Administratively, it's much simpler to apply the one rate.- Jamie Koe

"Administratively it's much simpler to apply the one rate, which we believe is an adequate rate for employee travel," said Koe.

Most provincial governments set meal allowances well below the federal rate.

For example, N.W.T. government officials get $60.30 for dinner alone when travelling in Alberta. Alberta government officials can claim a total of only $41.55 per day — for breakfast, lunch, and dinner.

A Northwest Territories deputy minister travelling on business in British Columbia is entitled to claim $129.70 per day in meal and miscellaneous expenses. His or her B.C. counterpart must get by on just $51.50.

Rules around expensing dinners

Though there are limits on per diems for N.W.T. government officials and politicians, there are no limits set for how much or how often they can expense business meals with others.

The government's financial administration manual says tax dollars can only be spent on hospitality for "significant public or internal government occasions" and in "Working circumstances in which it is appropriate to extend hospitality to participants."

"Generally there will be documentation in the expense claim around what the meeting was about, who attended the meeting — that would all be documented in the expense claim," said Koe.

In most of the expense reports reviewed by CBC, there was little or no evidence of what business was conducted.

Last September, NWT Housing Corporation president Tom Williams was reimbursed for a $196.58 dinner at Bullocks Bistro in Yellowknife without any information about what business was conducted or who was with him.
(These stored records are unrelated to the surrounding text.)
-- ==== Sys2Proof/Laws/Ops.lean ====
section
/-! SUPPORT. What each shared operation of Machine/Ops.lean can do, said once: later proofs cite these lemmas and
unfold none of the operations. -/

namespace Sys2Proof.Machine

open Sys2Proof

/-! ## Free values -/

/-- A free number advances the counter and nothing else. -/
@[simp] theorem freeValue_state (s : State) : (freeValue s).2 = s.withFreeCount (s.freeCount + 1) := rfl

/-- A free player tag advances the counter and nothing else. -/
@[simp] theorem freePlayerTag_state (s : State) :
    (freePlayerTag s).2 = s.withFreeCount (s.freeCount + 1) := rfl

/-! ## Reports and notices -/

/-- A notice recorded is one of the set's own or the one given. -/
theorem mem_insertNotice (k j : NoticeKind) (l : List NoticeKind) :
    j ∈ insertNotice k l ↔ j = k ∨ j ∈ l := by
  have h : j ∈ allNotices := by cases j <;> decide
  simp [insertNotice, h]

/-- The notice set keeps the order of R167. -/
theorem insertNotice_sublist (k : NoticeKind) (l : List NoticeKind) :
    (insertNotice k l).Sublist allNotices := List.filter_sublist

/-- The notice set holds each kind at most once. -/
theorem insertNotice_nodup (k : NoticeKind) (l : List NoticeKind) : (insertNotice k l).Nodup :=
  (insertNotice_sublist k l).nodup (by decide)

/-- A report placed changes the port alone. -/
theorem placeReport_frame (r : Report) (s : State) : ∃ p, placeReport r s = s.withPort p := ⟨_, rfl⟩

/-- A notice recorded changes the port alone. -/
theorem recordNotice_frame (k : NoticeKind) (s : State) : ∃ p, recordNotice k s = s.withPort p := ⟨_, rfl⟩

/-- An event report is placed at the tail of the report FIFO, or becomes its notice, or has no notice kind and
is not queued at all. -/
theorem queueEvent_cases (r : Report) (s : State) :
    (∃ k, noticeOf r = some k ∧ s.port.notices = [] ∧ roomFor s r = true ∧ queueEvent r s = placeReport r s) ∨
      (∃ k, noticeOf r = some k ∧ (s.port.notices ≠ [] ∨ roomFor s r = false) ∧
        queueEvent r s = recordNotice k s) ∨
      (noticeOf r = none ∧ queueEvent r s = s) := by
  unfold queueEvent
  cases h : noticeOf r with
  | none => simp
  | some k =>
    cases hn : s.port.notices <;> cases hr : roomFor s r <;> simp

/-- An event report changes the port alone. -/
theorem queueEvent_frame (r : Report) (s : State) : ∃ p, queueEvent r s = s.withPort p := by
  rcases queueEvent_cases r s with ⟨k, -, -, -, h⟩ | ⟨k, -, -, h⟩ | ⟨-, h⟩
  · exact ⟨_, h⟩
  · exact ⟨_, h⟩
  · exact ⟨s.port, h⟩

/-- A RING report changes the port alone. -/
theorem queueRing_frame (c : RingCondition) (s : State) : ∃ p, queueRing c s = s.withPort p :=
  queueEvent_frame _ s

/-- A reply is placed when the FIFO has room for it. -/
theorem giveReply_room (re : ReplyTo) (body : ReplyBody) (s : State) (h : roomFor s (.reply re body) = true) :
    giveReply re body s = placeReport (.reply re body) s := by simp [giveReply, h]

/-- A reply changes the port alone. -/
theorem giveReply_frame (re : ReplyTo) (body : ReplyBody) (s : State) :
    ∃ p, giveReply re body s = s.withPort p := by
  unfold giveReply
  split
  · exact ⟨_, rfl⟩
  · exact ⟨_, rfl⟩

/-! ## Ring and receiver -/

/-- Entering a ring state changes the ring state, the transmit source and BYP alone. -/
theorem setRing_eq (r : RingState) (s : State) :
    setRing r s = (s.withCyc { s.cyc with ring := r }).withLink
      { s.link with tx := txFor r s.link.rx, byp := bypFor r (role s) } := rfl

/-- A change of the receiver changes the link port and the cabinet port alone. -/
theorem setReceiver_frame (rx : RxState) (fill err : Nat) (s : State) :
    ∃ p, setReceiver rx fill err s =
      (s.withLink
        { s.link with rx := rx, fillRun := fill, errorRun := err, tx := txFor s.cyc.ring rx }).withPort p :=
  queueRing_frame _ _

/-- Frames sent change the link output and what the loop holds alone. -/
theorem sendFrames_eq (l : List OutFrame) (s : State) :
    sendFrames l s = s.withLink { s.link with out := l, loop := loopAfter l s.link.loop } := rfl

/-- A frame that is not looped leaves what the loop holds. -/
@[simp] theorem loopAfter_forwarded (k : FrameKind) (y : List RxSym) (held : Option LoopFrame) :
    loopAfter [{ kind := k, symbols := y, looped := false }] held = held := rfl

/-- A looped frame is what the loop holds, for the µs of its symbols. -/
@[simp] theorem loopAfter_looped (k : FrameKind) (y : List RxSym) (held : Option LoopFrame) :
    loopAfter [{ kind := k, symbols := y, looped := true }] held =
      some { kind := k, symbols := y, left := loopMicros y.length } := rfl

/-- A frame heard changes the run of code errors in UP, and the fill run in DOWN. -/
theorem heard_cases (s : State) :
    (s.link.rx = .up ∧ heard s = s.withLink { s.link with errorRun := 0 }) ∨
      (s.link.rx = .down ∧ heard s = s.withLink { s.link with fillRun := 0 }) := by
  unfold heard
  cases s.link.rx <;> simp

/-- A symbol of a gap changes the link port, and the port when the receiver changes, alone. -/
theorem hearSymbol_frame (x : GapSymbol) (s : State) :
    ∃ l p, hearSymbol x s = (s.withLink l).withPort p := by
  unfold hearSymbol
  split
  · split
    · obtain ⟨p, h⟩ := setReceiver_frame .up 64 0 s
      exact ⟨_, p, h⟩
    · exact ⟨_, s.port, rfl⟩
  · exact ⟨_, s.port, rfl⟩
  · split
    · obtain ⟨p, h⟩ := setReceiver_frame .down 0 0 s
      exact ⟨_, p, h⟩
    · exact ⟨_, s.port, rfl⟩
  · exact ⟨_, s.port, rfl⟩

/-- The symbols of a gap are heard one by one. -/
@[simp] theorem hearGap_nil (s : State) : hearGap [] s = s := rfl

/-- The first symbol of a gap is heard before the rest. -/
@[simp] theorem hearGap_cons (x : GapSymbol) (gap : List GapSymbol) (s : State) :
    hearGap (x :: gap) s = hearGap gap (hearSymbol x s) := rfl

/-- The FILL symbols that a fill run lacks raise a receiver that is DOWN. -/
theorem hearGap_fill (n : Nat) (s : State) (hn : 1 ≤ n) (hd : s.link.rx = .down)
    (h : s.link.fillRun + n = 64) : hearGap (List.replicate n .fill) s = setReceiver .up 64 0 s := by
  induction n generalizing s with
  | zero => omega
  | succ n ih =>
    rw [List.replicate_succ, hearGap_cons]
    by_cases hm : n = 0
    · subst hm
      have h63 : 63 ≤ s.link.fillRun := by omega
      simp [hearSymbol, hd, h63]
    · have h63 : ¬ 63 ≤ s.link.fillRun := by omega
      rw [show hearSymbol .fill s = s.withLink { s.link with fillRun := s.link.fillRun + 1 } by
        simp [hearSymbol, hd, h63]]
      rw [ih _ (by omega) (by simp [hd]) (by simp; omega)]
      rfl

/-! ## The timebase -/

/-- Race time set stays at or below the top. -/
theorem setRaceTime_race (v : Nat) (st : RaceStatus) (t : Timebase) :
    (setRaceTime v st t).race.toNat = min topMicros v := by
  unfold setRaceTime topMicros
  split
  · simp; omega
  · simp; omega

/-- Setting race time leaves link time, the schedule, the pulse, the latch and the computation. -/
theorem setRaceTime_frame (v : Nat) (st : RaceStatus) (t : Timebase) :
    ∃ r q, setRaceTime v st t = { t with race := r, raceWait := 0, raceStatus := q } := by
  unfold setRaceTime
  split
  · exact ⟨_, _, rfl⟩
  · exact ⟨_, _, rfl⟩

/-- A ring event freezes race time at its value, or leaves it. -/
theorem freezeByRing_cases (c : FreezeCause) (t : Timebase) :
    freezeByRing c t = t ∨ freezeByRing c t = freezeRace c t := by
  unfold freezeByRing
  split <;> simp

/-- A ring event leaves the value of race time. -/
@[simp] theorem freezeByRing_race (c : FreezeCause) (t : Timebase) : (freezeByRing c t).race = t.race := by
  rcases freezeByRing_cases c t with h | h <;> rw [h]
  rfl

/-- After a ring event race time neither counts nor waits. -/
theorem freezeByRing_stands (c : FreezeCause) (t : Timebase) :
    (freezeByRing c t).raceStatus ≠ .counting ∧ (freezeByRing c t).raceStatus ≠ .waiting := by
  unfold freezeByRing freezeRace
  split <;> simp_all

/-- Nothing of a wait remains of a race time that a ring event freezes (notes/assumptions/88.md). -/
theorem freezeByRing_keeps_wait (c : FreezeCause) (t : Timebase)
    (h : t.raceStatus ≠ .waiting → t.raceWait = 0) : (freezeByRing c t).raceWait = 0 := by
  unfold freezeByRing freezeRace
  split <;> simp_all

/-- While time passes, the race wait remaining stays 0 in every status but WAITING
(notes/assumptions/88.md). -/
theorem elapseRace_keeps_wait (d : Nat) (t : Timebase) (h : t.raceStatus ≠ .waiting → t.raceWait = 0) :
    (elapseRace d t).raceStatus ≠ .waiting → (elapseRace d t).raceWait = 0 := by
  unfold elapseRace countRace
  split
  · simp_all
  · split <;> simp_all
  · exact h
  · exact h

/-- Link time that passes: it counts by that much, by what a wait leaves of it, or stands. -/
theorem elapseLink_link (d : Nat) (t : Timebase) :
    (elapseLink d t).link =
      if t.linkStatus = .counting then t.link + BitVec.ofNat 32 d
      else if t.linkStatus = .waiting ∧ t.linkWait < d then t.link + BitVec.ofNat 32 (d - t.linkWait)
      else t.link := by
  unfold elapseLink
  split
  · simp_all
  · split <;> simp_all
  · simp_all

/-- Race time that counts on: it saturates at the top. -/
theorem countRace_race (d : Nat) (t : Timebase) :
    (countRace d t).race.toNat = min topMicros (t.race.toNat + d) := by
  unfold countRace topMicros
  simp

/-- Race time that passes: it counts by that much or by what a wait leaves of it, saturating at the top, or
stands. -/
theorem elapseRace_race (d : Nat) (t : Timebase) :
    (elapseRace d t).race.toNat =
      if t.raceStatus = .counting then min topMicros (t.race.toNat + d)
      else if t.raceStatus = .waiting ∧ t.raceWait < d then
        min topMicros (t.race.toNat + (d - t.raceWait))
      else t.race.toNat := by
  unfold elapseRace
  split
  · rename_i h; rw [if_pos h]; exact countRace_race d t
  · rename_i h
    split
    · rename_i hd; simp [h]; omega
    · rename_i hd; simp [h, countRace_race]; omega
  · simp_all
  · simp_all

/-- Race time never falls as time passes. -/
theorem elapseRace_mono (d : Nat) (t : Timebase) : t.race.toNat ≤ (elapseRace d t).race.toNat := by
  rw [elapseRace_race]
  have := t.race.isLt
  unfold topMicros
  split
  · omega
  · split <;> omega

/-- Time that passes leaves every block but the timebase, the cycle processor, the race controller, the link port
and the bulk unit. -/
theorem elapse_frame (d : Nat) (s : State) :
    ∃ t c r l b, elapse d s = ((((s.withTime t).withCyc c).withRace r).withLink l).withBulk b :=
  ⟨_, _, _, _, _, rfl⟩

@[simp] theorem elapse_time (d : Nat) (s : State) : (elapse d s).time = elapseTime d s.time := rfl
@[simp] theorem elapse_ring (d : Nat) (s : State) : (elapse d s).cyc.ring = s.cyc.ring := rfl
@[simp] theorem elapse_link (d : Nat) (s : State) :
    (elapse d s).link =
      { s.link with loop := s.link.loop.map fun f => { f with left := f.left - d } } := rfl
@[simp] theorem elapse_survey (d : Nat) (s : State) : (elapse d s).survey = s.survey := rfl
@[simp] theorem elapse_slots (d : Nat) (s : State) : (elapse d s).slots = s.slots := rfl
@[simp] theorem elapse_seat (d : Nat) (s : State) : (elapse d s).seat = s.seat := rfl
@[simp] theorem elapse_replica (d : Nat) (s : State) : (elapse d s).replica = s.replica := rfl
@[simp] theorem elapse_fieldNumber (d : Nat) (s : State) : (elapse d s).fieldNumber = s.fieldNumber := rfl
@[simp] theorem elapse_dropped (d : Nat) (s : State) : (elapse d s).dropped = s.dropped := rfl
@[simp] theorem elapse_port (d : Nat) (s : State) : (elapse d s).port = s.port := rfl
@[simp] theorem elapse_settings (d : Nat) (s : State) : (elapse d s).settings = s.settings := rfl
@[simp] theorem elapse_freeCount (d : Nat) (s : State) : (elapse d s).freeCount = s.freeCount := rfl
@[simp] theorem elapse_pending (d : Nat) (s : State) : (elapse d s).pending = s.pending := rfl
@[simp] theorem elapse_cars (d : Nat) (s : State) : (elapse d s).race.cars = s.race.cars := rfl
@[simp] theorem elapse_phase (d : Nat) (s : State) : (elapse d s).race.phase = s.race.phase := rfl
@[simp] theorem elapse_finish (d : Nat) (s : State) : (elapse d s).race.finish = s.race.finish := rfl
@[simp] theorem elapse_send (d : Nat) (s : State) : (elapse d s).bulk.send = s.bulk.send := rfl

/-- A timed event takes effect after the time to it, or changes nothing. -/
theorem atInstant_cases (remaining : Option Nat) (act : State → State) (s : State) :
    (remaining = none ∧ atInstant remaining act s = s) ∨
      ∃ d, remaining = some d ∧ atInstant remaining act s = act (elapse d s) := by
  cases remaining with
  | none => exact .inl ⟨rfl, rfl⟩
  | some d => exact .inr ⟨d, rfl, rfl⟩

/-! ## Commands of the cabinet port -/

/-- The frame taken leaves the command FIFO, and nothing else changes. -/
theorem dropFrame_eq (s : State) : dropFrame s = s.withPort { s.port with frames := s.port.frames.tail } := rfl

/-- The tests of a command pass when each of them does. -/
@[simp] theorem firstRefusal_nil : firstRefusal [] = none := rfl

/-- A test that passes is left behind; one that fails gives its reason. -/
@[simp] theorem firstRefusal_cons (ok : Bool) (r : RefusalReason) (l : List (Bool × RefusalReason)) :
    firstRefusal ((ok, r) :: l) = if ok = true then firstRefusal l else some r := rfl

/-- The tests of a list come before those of the list behind it. -/
theorem firstRefusal_append (l m : List (Bool × RefusalReason)) :
    firstRefusal (l ++ m) = (firstRefusal l).or (firstRefusal m) := by
  induction l with
  | nil => simp
  | cons t l ih =>
    obtain ⟨ok, r⟩ := t
    cases ok <;> simp [ih]

/-- A command whose tests pass is acted on. -/
theorem tested_pass {tests : List (Bool × RefusalReason)} (act : State → State × ReplyBody) (s : State)
    (h : firstRefusal tests = none) : tested tests act s = act s := by simp [tested, h]

/-- A command that fails a test is refused, with no other effect. -/
theorem tested_refused {tests : List (Bool × RefusalReason)} {r : RefusalReason}
    (act : State → State × ReplyBody) (s : State) (h : firstRefusal tests = some r) :
    tested tests act s = (s, .refused r) := by simp [tested, h]

/-- A command that can be taken: its frame leaves, it is acted on, and its reply is given. -/
theorem takeCommand_ready (c : Cmd) (act : State → State × ReplyBody) (s : State) (h : canTake s = true) :
    takeCommand c act s = giveReply (.command c) (act (dropFrame s)).2 (act (dropFrame s)).1 := by
  simp [takeCommand, h]

/-- A command that cannot be taken yet changes nothing. -/
theorem takeCommand_wait (c : Cmd) (act : State → State × ReplyBody) (s : State) (h : canTake s = false) :
    takeCommand c act s = s := by simp [takeCommand, h]

/-- A command that is refused takes its frame and gives its reply, and has no other effect. -/
theorem takeCommand_refused (c : Cmd) {tests : State → List (Bool × RefusalReason)} {r : RefusalReason}
    (act : State → State → State × ReplyBody) (s : State) (h : canTake s = true)
    (ht : firstRefusal (tests (dropFrame s)) = some r) :
    takeCommand c (fun s => tested (tests s) (act s) s) s =
      giveReply (.command c) (.refused r) (dropFrame s) := by
  simp [takeCommand, h, tested, ht]

end Sys2Proof.Machine
end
It was the same for a $43.87 lunch at Javaroma the month before that.

"Dinner Nico Mine" was the only explanation then-president of the Northwest Territories Power Corporation Emanuel DaRosa provided to expense a $448.65 dinner at the Explorer Hotel on Dec. 14, 2016.

As part of a change in rules at the corporation last October, DaRosa's successor, Jay Grewal, was simply cut a cheque for $1,000 for an annual entertainment allowance. It was unclear if the change means the president is no longer allowed to expense business meals.